Elyadata
/

AraBEST-RQ-600M-6k

+---
+datasets:
+- Elyadata/Ara-Best-RQ_dataset
+language:
+- ar
+library_name: speechbrain
+tags:
+- speech
+- ssl
+- arabic
+- dialect
+---
+# Ara-BEST-RQ-600M-6k
+**Ara-BEST-RQ-600M-6k** is a 600M-parameter self-supervised speech representation model for Arabic and Arabic dialects. It is part of the Ara-BEST-RQ family introduced in **[Ara-Best-RQ: Multi Dialectal Arabic SSL](https://arxiv.org/abs/2603.21900)**.
+This model was pretrained on the **crawled Ara-BEST-RQ dataset**: 5,639h 04m 27s of Creative Commons Arabic speech collected from publicly available YouTube videos and segmented for self-supervised speech learning.
+- **Paper:** [Ara-Best-RQ: Multi Dialectal Arabic SSL](https://arxiv.org/abs/2603.21900)
+- **Dataset:** [Elyadata/Ara-Best-RQ_dataset](https://huggingface.co/datasets/Elyadata/Ara-Best-RQ_dataset)
+- **Implementation:** [elyadata/AraBEST-RQ](https://github.com/elyadata/AraBEST-RQ)
+## Model Details
+### Model Description
+Ara-BEST-RQ is a family of Arabic-focused self-supervised learning (SSL) speech models based on the BEST-RQ framework. The models are designed to learn speech representations that transfer well to Arabic speech processing tasks, including automatic speech recognition (ASR) and dialect identification (DID).
+This checkpoint corresponds to the **600M** variant pretrained on the **crawled 6k-hour dataset**.
+- **Model type:** Self-supervised speech representation model
+- **Architecture:** Conformer-based BEST-RQ encoder
+- **Parameters:** ~600M (611.3M)
+- **Training data:** crawled Ara-BEST-RQ dataset
+- **Languages:** Arabic, including multiple dialects
+- **Primary use:** Speech representation learning / downstream fine-tuning
+### Architecture
+The 600M Ara-BEST-RQ model uses:
+- 24 Conformer encoder layers
+- Model dimension: 1024
+- 8 attention heads
+- Feed-forward dimension: 4096
+- GELU activations
+- Layer normalization before attention
+- Relative position multi-head attention
+- Convolutional front-end with two blocks
+- Random projection quantizer with 4096 codebook entries of dimension 16
+## Training Data
+The model was pretrained on the crawled Ara-BEST-RQ dataset: **5,639h 04m 27s** of Creative Commons speech data.
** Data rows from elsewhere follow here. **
/-- What a COMBINE writes, with its flags. -/
def combineWrites (sp : Memory) (acc : Store Nat) (g d : List Byte) (gcol : Nat) : Memory × Nat :=
  let W := gangW g
  (List.range (descM d * W)).foldl (fun (a : Memory × Nat) i =>
    let m := i / W
    let n := i % W
    let x := combineX sp acc d W m n
    if descFinal d then
      let (v, f) := combineFinal sp d gcol m n x
      (memWrite a.1 (descOut d + m * descOutStride d + 8 * n) (leBytes 8 v), a.2 ||| f)
    else (memWrite a.1 (descOut d + 16 * i) (leBytes 16 x), a.2)) (sp, 0)

/-- The cycles of a COMBINE (R142). -/
def combineCycles (g d : List Byte) : Nat :=
  let n := descM d * gangW g
  let B := (if descFinal d then 8 else 16) + (if descAccAdd d then 16 else 0)
  8 + (n * slicePairs (descSlices d) + 31) / 32 + (n * B + 255) / 256

/-! ## What unfinished operations touch (R129) -/

/-- Accumulator entries and scratchpad ranges, in whole 8-byte lanes, that a TILE, or a COMBINE, writes at a member of the
last gang row. -/
def tileTouches (sp : Memory) (g d : List Byte) (slice : Nat) : List Nat × List (Nat × Nat) :=
  let W := gangW g
  let rows := liveRows sp d
  (rows.flatMap (fun m => (List.range W).map (fun n => accEntry d W slice m n)),
   if descWriteOut d then
     rows.map (fun m => (descOut d + m * descOutStride d, (W * fmtBits (descOutFmt d) / 8 + 7) / 8 * 8)) ++
     (if fmtIsMx (descOutFmt d) then rows.map (fun m =>
        let lo := (descExp2 d + m * (W / 32)) / 8 * 8
        (lo, (descExp2 d + (m + 1) * (W / 32) + 7) / 8 * 8 - lo)) else [])
   else [])
def combineTouches (g d : List Byte) : List (Nat × Nat) :=
  if descFinal d then (List.range (descM d)).map (fun m => (descOut d + m * descOutStride d, 8 * gangW g))
  else [(descOut d, 16 * descM d * gangW g)]

end Sys2Proof.Machine
end

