-- ==== Sys2Proof/Machine/Reef.lean ====
section
/-! DEFINITION. Reef units: requests, descriptors, geometry, times and arithmetic (R248-R262, R270, R274). -/

namespace Sys2Proof.Machine

/-! ## REEF records and requests (R257, R274) -/

def reefOrient (d : List Byte) : Nat := bytesAt d 2 1
def reefFmt (d : List Byte) : Nat := bits (bytesAt d 3 1) 0 4
def reefVecFmt (d : List Byte) : Nat := bits (bytesAt d 3 1) 4 4
def reefOutFmt (d : List Byte) : Nat := bytesAt d 4 1
def reefPcFirst (d : List Byte) : Nat := bytesAt d 5 1
def reefSpan (d : List Byte) : Nat := bytesAt d 6 1
def reefChain (d : List Byte) : Nat := bytesAt d 7 1
def reefSkip (d : List Byte) : Nat := bytesAt d 8 8
def reefWBase (d : List Byte) : Nat := bytesAt d 0x10 8
def reefInBase (d : List Byte) : Nat := bytesAt d 0x18 8
def reefOutBase (d : List Byte) : Nat := bytesAt d 0x20 8
def reefCu (d : List Byte) : Nat := bytesAt d 0x2C 4
def reefRowBytes (d : List Byte) : Nat := bytesAt d 0x30 4
def reefInStride (d : List Byte) : Nat := 32 * bytesAt d 0x3C 2
def reefOutStride (d : List Byte) : Nat := 32 * bytesAt d 0x3E 2

def reqDesc (r : List Byte) : Nat := bytesAt r 0 2
def reqVecs (r : List Byte) : Nat := bytesAt r 2 1
def reqFlags (r : List Byte) : Nat := bytesAt r 3 1
def reqIslet (r : List Byte) : Nat := bytesAt r 4 2
def reqFlag (r : List Byte) : Nat := bytesAt r 6 1
def reqTag (r : List Byte) : Nat := bytesAt r 0xC 4
def reqCompl (r : List Byte) : Nat := bytesAt r 0x10 8

/-- The rows per slice and the offsets of a request: the descriptor's where it gives none. -/
def reefRc (d r : List Byte) : Nat := if bytesAt r 8 4 = 0 then bytesAt d 0x28 4 else bytesAt r 8 4
def reefIn (d r : List Byte) : Nat := if bytesAt r 0x18 4 = 0xFFFFFFFF then bytesAt d 0x34 4 else bytesAt r 0x18 4
def reefOut (d r : List Byte) : Nat := if bytesAt r 0x1C 4 = 0xFFFFFFFF then bytesAt d 0x38 4 else bytesAt r 0x1C 4

/-- The members of an operation, by rank (R251). -/
def reefMembers (d : List Byte) : List Nat :=
  ((List.range (reefSpan d)).map (· + reefPcFirst d)).filter (fun p => !bit (reefSkip d) p)

/-- The chains of an operation. -/
def reefChains (d : List Byte) : List (List Nat) :=
  let g := reefMembers d
  let l := max 1 (reefChain d)
  (List.range (g.length / l)).map (fun c => (g.drop (c * l)).take l)

/-- A member writes results: it is the last of its chain. -/
def reefLast (d : List Byte) (p : Nat) : Bool := (reefChains d).any (fun c => c.getLast? == some p)

/-- Elements of an input vector, values of an output vector (R252). -/
def reefInLen (d r : List Byte) : Nat := if reefOrient d = 0 then reefCu d else reefRc d r
def reefOutLen (d r : List Byte) : Nat := if reefOrient d = 0 then reefRc d r else reefCu d

/-- Bytes of a row's elements, of a row with its scales, of an input vector, of an output vector. -/
def reefRowElems (d : List Byte) : Nat := (reefCu d * fmtBits (reefFmt d) + 7) / 8
def reefRowLen (d : List Byte) : Nat := reefRowElems d + (if fmtIsMx (reefFmt d) then (reefCu d + 31) / 32 else 0)
def reefInBytes (d r : List Byte) : Nat := (reefInLen d r * fmtBits (reefVecFmt d) + 7) / 8
def reefOutBytes (d r : List Byte) : Nat := reefOutLen d r * fmtBits (reefOutFmt d) / 8

/-- Round up to whole sectors. -/
def sectorUp (n : Nat) : Nat := (n + 31) / 32 * 32

/-- A descriptor and request keep the limits of R250, R251, R252 and R274. Log entry 38. -/
def reefLegal (d r : List Byte) : Bool :=
  let f := reefFmt d
  let v := reefVecFmt d
  (f == 3 || f == 4 || f == 5 || f == 6 || f == 9 || f == 1) && (v == 3 || v == 4 || v == 1) &&
  reefOrient d ≤ 1 && reefOutFmt d ≤ 1 && 1 ≤ reefSpan d && reefPcFirst d + reefSpan d ≤ 64 && 1 ≤ reefChain d &&
  !(reefMembers d).isEmpty && (reefMembers d).length % max 1 (reefChain d) == 0 && 1 ≤ reefRc d r && 1 ≤ reefCu d &&
  reefRowBytes d % 32 == 0 && reefRowLen d ≤ reefRowBytes d && reefIn d r % 32 == 0 && reefOut d r % 32 == 0 &&
  (!bit (reqFlags r) 0 || reqCompl r % 32 == 0) && (!bit (reqFlags r) 1 || reqFlag r < 32)
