/-- The records of a stage; empty where the sections lack them. -/
def State.stageRecOf (s : State) (fn slot : Nat) : List Byte := ((s.fnState fn).stageRec slot).getD []

/-- The SHOAL record of a stage. -/
def State.shoalRecOf (s : State) (fn slot : Nat) : List Byte := ((s.fnState fn).shoalRec slot).getD []

/-- Bytes of a ring in use from RETIRE to TAIL, skipped tails included. -/
def ringUse (g : Stage) (ring : Nat) : Nat :=
  if g.frames.isEmpty then 0 else if g.retire < g.tail then g.tail - g.retire else ring - g.retire + g.tail

/-- The stage registers show the shoal's pointers and use (R216). -/
def State.shoalStat (s : State) (fn slot : Nat) : State :=
  let g := s.stage fn slot
  let r := s.shoalRecOf fn slot
  let s := (s.setFld .MEM_SHOAL_PTR_RETIRE fn slot (g.retire / 65536)).setFld .MEM_SHOAL_PTR_TAIL fn slot (g.tail / 65536)
  let s := s.setFld .MEM_PIPE_STAT_FRAMES fn slot g.frames.length
  s.setFld .MEM_SHOAL_USE_HWM_PAGES fn slot (max (s.fld .MEM_SHOAL_USE_HWM_PAGES fn slot) (ringUse g (shoalRingBytes r) / 65536))

/-- MEM_SHOAL_CUR shows the frame being pushed or popped. -/
def State.shoalCur (s : State) (fn slot start top : Nat) : State :=
  (s.setFld .MEM_SHOAL_CUR_START fn slot (start / 65536)).setFld .MEM_SHOAL_CUR_TOP_WORDS fn slot (top / 32)

/-- Open a frame before a forward phase (R204.1); a feed record raises TOP to its length rounded up (R209). -/
def State.shoalOpen (s : State) (fn slot : Nat) : State :=
  let r := s.shoalRecOf fn slot
  let g := s.stage fn slot
  let start := if shoalFrameMax r ≤ shoalRingBytes r - g.tail then g.tail else 0
  let limit := min (shoalFrameMax r) (shoalRingBytes r - start)
  let limit := if g.frames ≠ [] ∧ start ≤ g.retire then min limit (g.retire - start) else limit
  let p := s.stageRecOf fn slot
  let top := if stageFeed p then (stageFeedBytes p + 31) / 32 * 32 else 0
  (s.modStage fn slot (fun g => { g with start := start, limit := limit, top := top })).shoalCur fn slot start top

/-- Close a frame when its forward phase is done (R204.2). -/
def State.shoalClose (s : State) (fn slot m : Nat) : State :=
  (s.modStage fn slot (fun g =>
    let tail := g.start + pageUp g.top
    { g with tail := tail, frames := g.frames ++ [{ start := g.start, top := g.top, mb := m }],
             retire := if g.frames.isEmpty then g.start else g.retire })).shoalStat fn slot

/-- Retire the oldest frame when its backward phase is done (R204.3). -/
def State.shoalRetire (s : State) (fn slot : Nat) : State :=
  (s.modStage fn slot (fun g =>
    let rest := g.frames.tail
    { g with frames := rest, retire := (rest.head?.map (·.start)).getD g.tail })).shoalStat fn slot

/-- Reset a shoal when a step ends (R204.4). -/
def State.shoalReset (s : State) (fn slot : Nat) : State :=
  (s.modStage fn slot (fun g => { g with frames := [], tail := 0, retire := 0, start := 0, limit := 0, top := 0, replayTop := 0 })
    ).shoalStat fn slot

/-- The one-forward-one-backward schedule (R197), as kind and micro-batch. -/
def schedule (n warmup : Nat) (recompute : Bool) : List (Nat × Nat) :=
  let w := min warmup n
  (List.range w).map (fun m => (0, m)) ++
  (List.range n).flatMap (fun i =>
    (if recompute then [(2, i)] else []) ++ [(1, i)] ++ (if i + w < n then [(0, i + w)] else []))

/-- The address of a stage's feed record for micro-batch `m` (R387). -/
def State.feedAddr (s : State) (fn slot m : Nat) (v : StepSvc) : Nat :=
  let f := s.fnState fn
  let o := ((f.stageSlots.filter (· < slot)).map (fun k => let p := s.stageRecOf fn k; if stageFeed p then stageFeedBytes p else 0)).sum
  bytesAt v.cb 8 8 + ((v.t - v.step0) * v.n + m) * bytesAt v.cb 0x10 4 + o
+The released dataset on Hugging Face provides **metadata only**: YouTube video identifiers and audio segment boundaries. No audio or video files are distributed as part of the dataset.
+Dataset link: [Elyadata/Ara-Best-RQ_dataset](https://huggingface.co/datasets/Elyadata/Ara-Best-RQ_dataset)
+## Pretraining
+The paper reports the following pretraining losses after 300k updates for this model:
+| Training set | Train loss | Validation loss |
+|---|---:|---:|
+| Crawled | 3.53 | 3.70 |
+## Evaluation
+The paper evaluates Ara-BEST-RQ models on automatic speech recognition and dialect identification tasks. The following results are reported for the **Ara-BEST-RQ-600M-6k** model.
+### Automatic Speech Recognition
+WER scores on ASR benchmarks:
+| Dataset | WER |
+|---|---:|
+| Common Voice 19.0 Arabic | 19.50 |
+| MGB-3 | 30.83 |
+| MGB-5 | 55.78 |
+| TARIC-SLU | 22.41 |
+| Average | 32.13 |
+### Dialect Identification
+Results on ADI-20:
+| Split | Accuracy | Weighted F1 |
+|---|---:|---:|
+| Validation | 92.86 | 92.87 |
+| Test | 91.05 | 91.04 |
+## Usage
+This is a self-supervised pretrained model intended to be used as a speech encoder or as an initialization checkpoint for downstream fine-tuning.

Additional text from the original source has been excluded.